Write out exactly the lines below that run from the one containing "obj inj).flt.pend = s.flt.pend := by" through the one containing "(State.abandonAudits s).flt.pend = s.flt.pend := by", both included, with no other lines.
- Opening Delimiter -
@[simp] theorem State_repeatRaise_flt_pend (s : State)  : (State.repeatRaise s).flt.pend = s.flt.pend := by
  first | rfl | (simp (maxDischargeDepth := 12) [State.repeatRaise]; done) | (unfold State.repeatRaise; (try dsimp only); repeat' (first | rfl | (simp (maxDischargeDepth := 12); done) | (refine (foldl_keeps (fun z => z.flt.pend) _ _ _ (fun t f => ?_)).trans ?_) | (refine (foldl_keeps_fst (fun z => z.flt.pend) _ _ _ (fun t f => ?_)).trans ?_) | split))

@[simp] theorem State_openIncident_flt_pend (s : State) (src : Nat) (obj : Nat) (inj : Bool)  : (State.openIncident s src obj inj).flt.pend = s.flt.pend := by
  first | rfl | (simp (maxDischargeDepth := 12) [State.openIncident]; done) | (unfold State.openIncident; (try dsimp only); repeat' (first | rfl | (simp (maxDischargeDepth := 12); done) | (refine (foldl_keeps (fun z => z.flt.pend) _ _ _ (fun t f => ?_)).trans ?_) | (refine (foldl_keeps_fst (fun z => z.flt.pend) _ _ _ (fun t f => ?_)).trans ?_) | split))

@[simp] theorem State_mergeRaise_flt_pend (s : State) (src : Nat) (inj : Bool)  : (State.mergeRaise s src inj).flt.pend = s.flt.pend := by
  first | rfl | (simp (maxDischargeDepth := 12) [State.mergeRaise]; done) | (unfold State.mergeRaise; (try dsimp only); repeat' (first | rfl | (simp (maxDischargeDepth := 12); done) | (refine (foldl_keeps (fun z => z.flt.pend) _ _ _ (fun t f => ?_)).trans ?_) | (refine (foldl_keeps_fst (fun z => z.flt.pend) _ _ _ (fun t f => ?_)).trans ?_) | split))

@[simp] theorem State_handleRaise_flt_pend (s : State) (src : Nat) (obj : Nat) (newSrc : Bool)  : (State.handleRaise s src obj newSrc).flt.pend = s.flt.pend := by
  first | rfl | (simp (maxDischargeDepth := 12) [State.handleRaise]; done) | (unfold State.handleRaise; (try dsimp only); repeat' (first | rfl | (simp (maxDischargeDepth := 12); done) | (refine (foldl_keeps (fun z => z.flt.pend) _ _ _ (fun t f => ?_)).trans ?_) | (refine (foldl_keeps_fst (fun z => z.flt.pend) _ _ _ (fun t f => ?_)).trans ?_) | split))

@[simp] theorem State_abandonAudits_flt_pend (s : State)  : (State.abandonAudits s).flt.pend = s.flt.pend := by
  first | rfl | (simp (maxDischargeDepth := 12) [State.abandonAudits]; done) | (unfold State.abandonAudits; (try dsimp only); repeat' (first | rfl | (simp (maxDischargeDepth := 12); done) | (refine (foldl_keeps (fun z => z.flt.pend) _ _ _ (fun t f => ?_)).trans ?_) | (refine (foldl_keeps_fst (fun z => z.flt.pend) _ _ _ (fun t f => ?_)).trans ?_) | split))

@[simp] theorem State_concludeAudit_flt_pend (s : State) (src : Nat) (pass : Bool) (held : Bool)  : (State.concludeAudit s src pass held).flt.pend = s.flt.pend := by
  first | rfl | (simp (maxDischargeDepth := 12) [State.concludeAudit]; done) | (unfold State.concludeAudit; (try dsimp only); repeat' (first | rfl | (simp (maxDischargeDepth := 12); done) | (refine (foldl_keeps (fun z => z.flt.pend) _ _ _ (fun t f => ?_)).trans ?_) | (refine (foldl_keeps_fst (fun z => z.flt.pend) _ _ _ (fun t f => ?_)).trans ?_) | split))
- Closing Delimiter -
### [Output of the task]
@[simp] theorem State_openIncident_flt_pend (s : State) (src : Nat) (obj : Nat) (inj : Bool)  : (State.openIncident s src obj inj).flt.pend = s.flt.pend := by
  first | rfl | (simp (maxDischargeDepth := 12) [State.openIncident]; done) | (unfold State.openIncident; (try dsimp only); repeat' (first | rfl | (simp (maxDischargeDepth := 12); done) | (refine (foldl_keeps (fun z => z.flt.pend) _ _ _ (fun t f => ?_)).trans ?_) | (refine (foldl_keeps_fst (fun z => z.flt.pend) _ _ _ (fun t f => ?_)).trans ?_) | split))

@[simp] theorem State_mergeRaise_flt_pend (s : State) (src : Nat) (inj : Bool)  : (State.mergeRaise s src inj).flt.pend = s.flt.pend := by
  first | rfl | (simp (maxDischargeDepth := 12) [State.mergeRaise]; done) | (unfold State.mergeRaise; (try dsimp only); repeat' (first | rfl | (simp (maxDischargeDepth := 12); done) | (refine (foldl_keeps (fun z => z.flt.pend) _ _ _ (fun t f => ?_)).trans ?_) | (refine (foldl_keeps_fst (fun z => z.flt.pend) _ _ _ (fun t f => ?_)).trans ?_) | split))

@[simp] theorem State_handleRaise_flt_pend (s : State) (src : Nat) (obj : Nat) (newSrc : Bool)  : (State.handleRaise s src obj newSrc).flt.pend = s.flt.pend := by
  first | rfl | (simp (maxDischargeDepth := 12) [State.handleRaise]; done) | (unfold State.handleRaise; (try dsimp only); repeat' (first | rfl | (simp (maxDischargeDepth := 12); done) | (refine (foldl_keeps (fun z => z.flt.pend) _ _ _ (fun t f => ?_)).trans ?_) | (refine (foldl_keeps_fst (fun z => z.flt.pend) _ _ _ (fun t f => ?_)).trans ?_) | split))

@[simp] theorem State_abandonAudits_flt_pend (s : State)  : (State.abandonAudits s).flt.pend = s.flt.pend := by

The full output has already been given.